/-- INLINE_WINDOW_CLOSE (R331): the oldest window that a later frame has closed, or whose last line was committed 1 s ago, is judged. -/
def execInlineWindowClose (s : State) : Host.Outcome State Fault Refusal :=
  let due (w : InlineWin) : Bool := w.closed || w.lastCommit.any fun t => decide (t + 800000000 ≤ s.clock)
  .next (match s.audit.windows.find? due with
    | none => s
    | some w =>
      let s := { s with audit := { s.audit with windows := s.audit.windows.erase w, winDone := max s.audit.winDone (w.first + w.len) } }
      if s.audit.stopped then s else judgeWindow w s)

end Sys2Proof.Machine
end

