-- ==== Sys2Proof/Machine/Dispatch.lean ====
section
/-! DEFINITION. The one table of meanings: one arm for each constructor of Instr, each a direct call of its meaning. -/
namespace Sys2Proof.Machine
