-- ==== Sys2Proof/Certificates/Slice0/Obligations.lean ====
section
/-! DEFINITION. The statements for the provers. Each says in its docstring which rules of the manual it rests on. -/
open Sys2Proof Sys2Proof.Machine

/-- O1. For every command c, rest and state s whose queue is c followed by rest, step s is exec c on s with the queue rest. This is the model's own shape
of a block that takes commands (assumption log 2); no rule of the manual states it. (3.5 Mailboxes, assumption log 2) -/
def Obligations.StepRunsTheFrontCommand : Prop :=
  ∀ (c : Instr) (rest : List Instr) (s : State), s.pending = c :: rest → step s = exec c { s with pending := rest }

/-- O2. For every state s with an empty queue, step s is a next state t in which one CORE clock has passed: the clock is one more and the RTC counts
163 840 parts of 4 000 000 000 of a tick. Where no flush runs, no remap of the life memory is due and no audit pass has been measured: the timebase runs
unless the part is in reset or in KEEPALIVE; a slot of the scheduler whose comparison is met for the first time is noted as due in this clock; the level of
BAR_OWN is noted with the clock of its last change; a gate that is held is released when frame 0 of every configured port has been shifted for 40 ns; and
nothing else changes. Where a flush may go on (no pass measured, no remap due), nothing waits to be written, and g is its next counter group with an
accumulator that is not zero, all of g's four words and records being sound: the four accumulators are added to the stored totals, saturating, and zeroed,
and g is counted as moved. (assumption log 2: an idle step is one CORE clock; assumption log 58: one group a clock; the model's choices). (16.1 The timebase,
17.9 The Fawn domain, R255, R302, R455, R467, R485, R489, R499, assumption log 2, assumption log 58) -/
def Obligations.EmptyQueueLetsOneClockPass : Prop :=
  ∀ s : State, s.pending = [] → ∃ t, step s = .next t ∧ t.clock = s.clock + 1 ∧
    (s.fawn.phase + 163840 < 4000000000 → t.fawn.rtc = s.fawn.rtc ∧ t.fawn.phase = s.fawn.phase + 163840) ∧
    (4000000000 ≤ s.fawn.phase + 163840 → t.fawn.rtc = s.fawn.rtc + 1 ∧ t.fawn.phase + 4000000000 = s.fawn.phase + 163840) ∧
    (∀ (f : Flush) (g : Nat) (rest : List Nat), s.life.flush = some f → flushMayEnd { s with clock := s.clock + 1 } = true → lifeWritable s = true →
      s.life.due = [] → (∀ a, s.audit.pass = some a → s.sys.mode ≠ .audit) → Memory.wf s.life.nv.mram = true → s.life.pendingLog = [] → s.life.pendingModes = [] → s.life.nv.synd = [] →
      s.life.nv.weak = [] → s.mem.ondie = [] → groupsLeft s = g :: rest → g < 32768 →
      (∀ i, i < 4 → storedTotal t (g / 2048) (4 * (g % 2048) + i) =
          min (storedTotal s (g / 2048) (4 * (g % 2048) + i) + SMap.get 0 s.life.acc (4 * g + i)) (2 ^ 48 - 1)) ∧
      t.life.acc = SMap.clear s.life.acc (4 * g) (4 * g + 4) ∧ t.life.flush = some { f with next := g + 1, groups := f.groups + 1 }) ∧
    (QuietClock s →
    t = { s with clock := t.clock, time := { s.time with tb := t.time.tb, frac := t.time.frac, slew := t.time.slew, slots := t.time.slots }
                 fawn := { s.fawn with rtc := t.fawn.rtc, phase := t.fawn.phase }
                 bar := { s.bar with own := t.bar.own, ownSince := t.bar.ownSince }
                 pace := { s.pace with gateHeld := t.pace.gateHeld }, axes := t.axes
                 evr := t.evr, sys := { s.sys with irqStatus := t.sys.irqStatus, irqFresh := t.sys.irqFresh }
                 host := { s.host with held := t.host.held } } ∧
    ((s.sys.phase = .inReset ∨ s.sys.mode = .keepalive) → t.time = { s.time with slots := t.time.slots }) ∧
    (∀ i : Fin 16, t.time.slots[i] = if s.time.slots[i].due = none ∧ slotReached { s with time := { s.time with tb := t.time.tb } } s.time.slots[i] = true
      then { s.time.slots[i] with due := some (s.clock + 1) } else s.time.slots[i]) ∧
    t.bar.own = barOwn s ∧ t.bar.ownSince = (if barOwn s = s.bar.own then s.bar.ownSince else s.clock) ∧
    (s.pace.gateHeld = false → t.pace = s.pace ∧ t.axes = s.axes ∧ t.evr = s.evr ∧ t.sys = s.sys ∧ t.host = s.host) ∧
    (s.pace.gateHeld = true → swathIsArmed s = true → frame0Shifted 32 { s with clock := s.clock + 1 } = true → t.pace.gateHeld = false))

================================

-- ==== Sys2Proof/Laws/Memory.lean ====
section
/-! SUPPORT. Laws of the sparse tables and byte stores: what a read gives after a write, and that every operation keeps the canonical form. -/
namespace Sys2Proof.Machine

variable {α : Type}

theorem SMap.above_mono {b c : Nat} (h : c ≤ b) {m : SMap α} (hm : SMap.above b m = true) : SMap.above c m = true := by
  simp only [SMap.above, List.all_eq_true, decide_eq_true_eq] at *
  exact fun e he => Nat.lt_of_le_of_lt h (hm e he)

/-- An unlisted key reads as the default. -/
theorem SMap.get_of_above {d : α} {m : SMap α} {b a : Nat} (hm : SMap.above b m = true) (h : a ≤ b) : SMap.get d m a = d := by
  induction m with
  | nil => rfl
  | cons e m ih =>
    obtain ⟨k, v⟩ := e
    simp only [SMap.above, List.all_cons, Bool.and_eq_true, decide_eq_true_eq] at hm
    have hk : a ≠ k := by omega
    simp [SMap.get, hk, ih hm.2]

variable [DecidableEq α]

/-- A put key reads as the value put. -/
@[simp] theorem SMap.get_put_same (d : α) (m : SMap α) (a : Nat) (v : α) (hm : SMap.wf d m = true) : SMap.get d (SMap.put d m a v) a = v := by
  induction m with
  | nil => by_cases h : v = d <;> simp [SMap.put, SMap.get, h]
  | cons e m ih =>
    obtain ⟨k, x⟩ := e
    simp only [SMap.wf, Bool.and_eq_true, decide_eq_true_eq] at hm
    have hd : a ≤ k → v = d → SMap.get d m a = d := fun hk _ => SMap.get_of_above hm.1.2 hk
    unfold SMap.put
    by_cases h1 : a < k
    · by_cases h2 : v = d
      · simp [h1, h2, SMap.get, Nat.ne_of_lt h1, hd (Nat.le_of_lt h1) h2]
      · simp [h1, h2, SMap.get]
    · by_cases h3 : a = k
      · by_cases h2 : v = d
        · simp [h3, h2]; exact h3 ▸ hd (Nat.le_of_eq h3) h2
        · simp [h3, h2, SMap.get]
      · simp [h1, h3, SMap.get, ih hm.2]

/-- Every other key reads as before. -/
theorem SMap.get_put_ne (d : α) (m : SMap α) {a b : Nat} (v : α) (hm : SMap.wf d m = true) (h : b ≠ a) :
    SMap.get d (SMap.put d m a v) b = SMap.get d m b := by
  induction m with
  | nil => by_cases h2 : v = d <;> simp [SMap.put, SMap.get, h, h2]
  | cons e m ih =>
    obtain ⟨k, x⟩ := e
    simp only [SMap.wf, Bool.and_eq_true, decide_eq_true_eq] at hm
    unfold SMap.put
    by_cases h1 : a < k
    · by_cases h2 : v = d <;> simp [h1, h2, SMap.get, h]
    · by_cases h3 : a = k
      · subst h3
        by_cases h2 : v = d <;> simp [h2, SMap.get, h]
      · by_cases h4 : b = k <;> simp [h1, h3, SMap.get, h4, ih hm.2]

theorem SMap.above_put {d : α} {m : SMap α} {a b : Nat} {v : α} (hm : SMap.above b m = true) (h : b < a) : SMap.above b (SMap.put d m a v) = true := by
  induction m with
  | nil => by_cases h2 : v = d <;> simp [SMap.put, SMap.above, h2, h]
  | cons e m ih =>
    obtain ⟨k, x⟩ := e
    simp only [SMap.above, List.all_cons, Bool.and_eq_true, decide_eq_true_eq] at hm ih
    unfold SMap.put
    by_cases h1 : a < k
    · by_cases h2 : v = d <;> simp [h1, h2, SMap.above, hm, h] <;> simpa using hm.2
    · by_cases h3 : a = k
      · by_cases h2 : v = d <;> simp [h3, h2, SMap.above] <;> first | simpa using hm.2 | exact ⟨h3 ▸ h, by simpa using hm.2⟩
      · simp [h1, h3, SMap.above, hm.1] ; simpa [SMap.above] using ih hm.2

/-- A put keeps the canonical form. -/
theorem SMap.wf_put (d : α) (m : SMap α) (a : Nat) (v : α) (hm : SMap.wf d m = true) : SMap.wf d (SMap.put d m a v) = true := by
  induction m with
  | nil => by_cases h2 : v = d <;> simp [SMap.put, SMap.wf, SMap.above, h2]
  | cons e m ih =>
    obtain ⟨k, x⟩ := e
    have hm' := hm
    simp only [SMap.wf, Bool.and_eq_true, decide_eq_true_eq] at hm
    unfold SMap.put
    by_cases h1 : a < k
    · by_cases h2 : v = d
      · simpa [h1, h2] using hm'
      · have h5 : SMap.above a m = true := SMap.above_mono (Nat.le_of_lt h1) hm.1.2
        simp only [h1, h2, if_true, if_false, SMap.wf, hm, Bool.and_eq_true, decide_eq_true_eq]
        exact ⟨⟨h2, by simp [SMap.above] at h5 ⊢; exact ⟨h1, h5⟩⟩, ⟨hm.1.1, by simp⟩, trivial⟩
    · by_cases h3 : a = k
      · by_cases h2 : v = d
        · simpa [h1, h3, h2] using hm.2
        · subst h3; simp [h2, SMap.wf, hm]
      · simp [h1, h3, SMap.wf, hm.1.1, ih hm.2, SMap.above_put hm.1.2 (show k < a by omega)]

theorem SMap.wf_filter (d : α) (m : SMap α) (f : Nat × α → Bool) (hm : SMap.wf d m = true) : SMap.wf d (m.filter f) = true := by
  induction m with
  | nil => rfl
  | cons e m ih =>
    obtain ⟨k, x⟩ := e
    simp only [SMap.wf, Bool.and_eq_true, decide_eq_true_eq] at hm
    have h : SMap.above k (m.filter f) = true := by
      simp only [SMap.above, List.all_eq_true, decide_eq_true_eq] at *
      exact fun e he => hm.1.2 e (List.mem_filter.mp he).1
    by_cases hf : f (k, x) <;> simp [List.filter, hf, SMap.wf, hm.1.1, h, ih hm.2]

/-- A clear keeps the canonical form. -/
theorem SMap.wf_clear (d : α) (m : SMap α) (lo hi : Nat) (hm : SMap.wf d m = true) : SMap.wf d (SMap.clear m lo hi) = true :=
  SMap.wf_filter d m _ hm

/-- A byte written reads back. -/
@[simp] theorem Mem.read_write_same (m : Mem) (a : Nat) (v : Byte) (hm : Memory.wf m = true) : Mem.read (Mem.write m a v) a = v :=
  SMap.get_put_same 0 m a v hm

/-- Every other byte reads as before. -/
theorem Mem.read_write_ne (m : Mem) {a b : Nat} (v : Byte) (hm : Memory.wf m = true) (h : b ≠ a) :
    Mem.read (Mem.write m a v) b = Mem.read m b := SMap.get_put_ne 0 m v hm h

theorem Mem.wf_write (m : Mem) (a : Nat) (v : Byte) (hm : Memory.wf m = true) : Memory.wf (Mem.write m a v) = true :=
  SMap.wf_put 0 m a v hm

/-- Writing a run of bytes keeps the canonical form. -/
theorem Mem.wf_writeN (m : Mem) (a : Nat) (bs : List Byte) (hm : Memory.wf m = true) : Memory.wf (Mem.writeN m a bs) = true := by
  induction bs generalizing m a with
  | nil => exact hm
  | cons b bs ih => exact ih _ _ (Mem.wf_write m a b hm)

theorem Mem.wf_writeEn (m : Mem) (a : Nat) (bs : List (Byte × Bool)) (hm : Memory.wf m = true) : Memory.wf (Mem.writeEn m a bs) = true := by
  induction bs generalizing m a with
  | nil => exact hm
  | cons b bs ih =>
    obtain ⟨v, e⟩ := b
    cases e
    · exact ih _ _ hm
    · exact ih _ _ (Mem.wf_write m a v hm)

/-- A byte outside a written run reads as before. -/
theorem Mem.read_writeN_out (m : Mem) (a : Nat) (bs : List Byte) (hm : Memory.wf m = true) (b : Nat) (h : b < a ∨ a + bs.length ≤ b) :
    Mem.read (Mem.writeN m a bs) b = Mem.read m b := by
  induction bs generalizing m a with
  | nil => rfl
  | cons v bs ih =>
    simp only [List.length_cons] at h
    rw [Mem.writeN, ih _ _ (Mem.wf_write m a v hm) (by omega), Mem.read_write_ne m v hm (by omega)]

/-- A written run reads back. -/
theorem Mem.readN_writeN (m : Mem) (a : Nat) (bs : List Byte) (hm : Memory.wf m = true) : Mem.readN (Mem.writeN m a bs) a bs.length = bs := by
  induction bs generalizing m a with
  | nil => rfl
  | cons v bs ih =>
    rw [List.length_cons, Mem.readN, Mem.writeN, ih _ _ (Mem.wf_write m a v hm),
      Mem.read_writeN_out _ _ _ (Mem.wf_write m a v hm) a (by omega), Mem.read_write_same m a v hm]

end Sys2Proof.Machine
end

================================

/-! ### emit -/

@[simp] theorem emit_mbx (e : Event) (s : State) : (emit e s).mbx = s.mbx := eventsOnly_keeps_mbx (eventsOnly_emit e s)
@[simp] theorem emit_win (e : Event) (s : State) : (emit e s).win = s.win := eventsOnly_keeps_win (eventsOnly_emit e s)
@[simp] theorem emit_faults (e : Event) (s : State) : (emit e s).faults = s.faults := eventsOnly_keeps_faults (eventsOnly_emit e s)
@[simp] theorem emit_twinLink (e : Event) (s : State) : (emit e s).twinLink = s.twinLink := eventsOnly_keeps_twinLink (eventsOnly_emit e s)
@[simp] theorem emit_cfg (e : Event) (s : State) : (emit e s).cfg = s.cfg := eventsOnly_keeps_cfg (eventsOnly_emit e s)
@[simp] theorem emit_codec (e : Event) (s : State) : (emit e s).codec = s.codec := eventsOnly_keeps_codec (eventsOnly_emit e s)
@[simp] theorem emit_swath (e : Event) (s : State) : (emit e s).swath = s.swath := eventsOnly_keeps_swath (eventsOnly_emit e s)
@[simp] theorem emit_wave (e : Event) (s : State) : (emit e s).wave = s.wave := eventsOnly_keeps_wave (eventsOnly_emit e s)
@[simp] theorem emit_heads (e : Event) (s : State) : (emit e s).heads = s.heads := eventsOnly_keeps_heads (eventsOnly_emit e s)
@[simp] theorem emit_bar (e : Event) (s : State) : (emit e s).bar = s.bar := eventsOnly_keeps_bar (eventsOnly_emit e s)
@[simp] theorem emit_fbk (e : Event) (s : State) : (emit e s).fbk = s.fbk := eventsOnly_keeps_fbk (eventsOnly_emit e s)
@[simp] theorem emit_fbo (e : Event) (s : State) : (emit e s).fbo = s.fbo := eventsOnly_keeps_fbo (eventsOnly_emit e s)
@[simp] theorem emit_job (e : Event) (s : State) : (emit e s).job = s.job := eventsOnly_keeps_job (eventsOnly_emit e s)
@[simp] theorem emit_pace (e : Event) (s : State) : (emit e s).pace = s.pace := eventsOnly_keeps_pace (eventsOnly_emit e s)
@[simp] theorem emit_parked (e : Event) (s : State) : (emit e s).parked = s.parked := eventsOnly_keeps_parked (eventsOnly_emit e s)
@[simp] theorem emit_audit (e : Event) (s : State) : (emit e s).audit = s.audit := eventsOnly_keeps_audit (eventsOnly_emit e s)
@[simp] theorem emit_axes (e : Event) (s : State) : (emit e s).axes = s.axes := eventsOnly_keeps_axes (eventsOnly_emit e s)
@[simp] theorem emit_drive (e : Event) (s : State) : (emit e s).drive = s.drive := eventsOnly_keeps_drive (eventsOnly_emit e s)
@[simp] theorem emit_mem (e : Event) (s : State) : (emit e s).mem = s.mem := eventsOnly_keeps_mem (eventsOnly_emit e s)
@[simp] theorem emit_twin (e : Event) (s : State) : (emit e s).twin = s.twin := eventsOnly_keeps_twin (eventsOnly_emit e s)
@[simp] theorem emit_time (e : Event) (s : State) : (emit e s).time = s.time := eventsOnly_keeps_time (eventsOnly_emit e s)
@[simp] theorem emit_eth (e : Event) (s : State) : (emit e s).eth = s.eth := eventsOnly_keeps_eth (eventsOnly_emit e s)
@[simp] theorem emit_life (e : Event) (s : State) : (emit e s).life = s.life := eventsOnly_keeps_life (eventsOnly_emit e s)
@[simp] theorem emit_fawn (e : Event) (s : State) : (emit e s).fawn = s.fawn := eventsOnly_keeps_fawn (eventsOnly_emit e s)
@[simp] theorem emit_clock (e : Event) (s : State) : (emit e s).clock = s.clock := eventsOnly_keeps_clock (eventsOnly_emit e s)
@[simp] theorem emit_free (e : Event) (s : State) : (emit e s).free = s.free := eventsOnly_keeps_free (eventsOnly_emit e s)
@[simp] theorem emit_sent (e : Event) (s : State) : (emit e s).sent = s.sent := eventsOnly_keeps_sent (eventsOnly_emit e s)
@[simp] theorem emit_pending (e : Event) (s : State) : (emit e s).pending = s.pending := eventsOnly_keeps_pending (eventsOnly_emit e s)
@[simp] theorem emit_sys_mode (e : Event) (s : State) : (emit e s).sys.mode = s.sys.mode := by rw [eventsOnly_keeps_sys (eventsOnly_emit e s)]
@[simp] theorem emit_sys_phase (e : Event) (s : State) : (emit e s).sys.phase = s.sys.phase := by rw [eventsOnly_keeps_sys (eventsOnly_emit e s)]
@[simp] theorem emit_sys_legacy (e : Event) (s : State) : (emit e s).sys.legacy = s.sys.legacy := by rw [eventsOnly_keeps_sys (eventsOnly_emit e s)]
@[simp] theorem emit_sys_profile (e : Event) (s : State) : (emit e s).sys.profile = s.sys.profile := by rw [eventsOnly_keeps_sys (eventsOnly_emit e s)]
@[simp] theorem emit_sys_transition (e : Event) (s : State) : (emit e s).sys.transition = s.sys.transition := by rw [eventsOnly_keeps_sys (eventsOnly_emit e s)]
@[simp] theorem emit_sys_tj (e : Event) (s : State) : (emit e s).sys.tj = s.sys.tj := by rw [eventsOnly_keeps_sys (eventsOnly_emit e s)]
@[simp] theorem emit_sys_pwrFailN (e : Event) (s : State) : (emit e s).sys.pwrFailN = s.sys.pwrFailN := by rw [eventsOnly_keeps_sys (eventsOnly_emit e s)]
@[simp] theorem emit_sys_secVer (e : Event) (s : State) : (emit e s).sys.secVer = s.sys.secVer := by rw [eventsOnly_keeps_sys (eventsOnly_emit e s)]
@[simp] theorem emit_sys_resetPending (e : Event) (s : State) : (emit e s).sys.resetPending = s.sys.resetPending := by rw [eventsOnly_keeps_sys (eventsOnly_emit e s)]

================================

Exercise prompt: Using the material above, find each line that holds "timebase" and copy that line.

Solved exercise:
163 840 parts of 4 000 000 000 of a tick. Where no flush runs, no remap of the life memory is due and no audit pass has been measured: the timebase runs
and g is counted as moved. (assumption log 2: an idle step is one CORE clock; assumption log 58: one group a clock; the model's choices). (16.1 The timebase,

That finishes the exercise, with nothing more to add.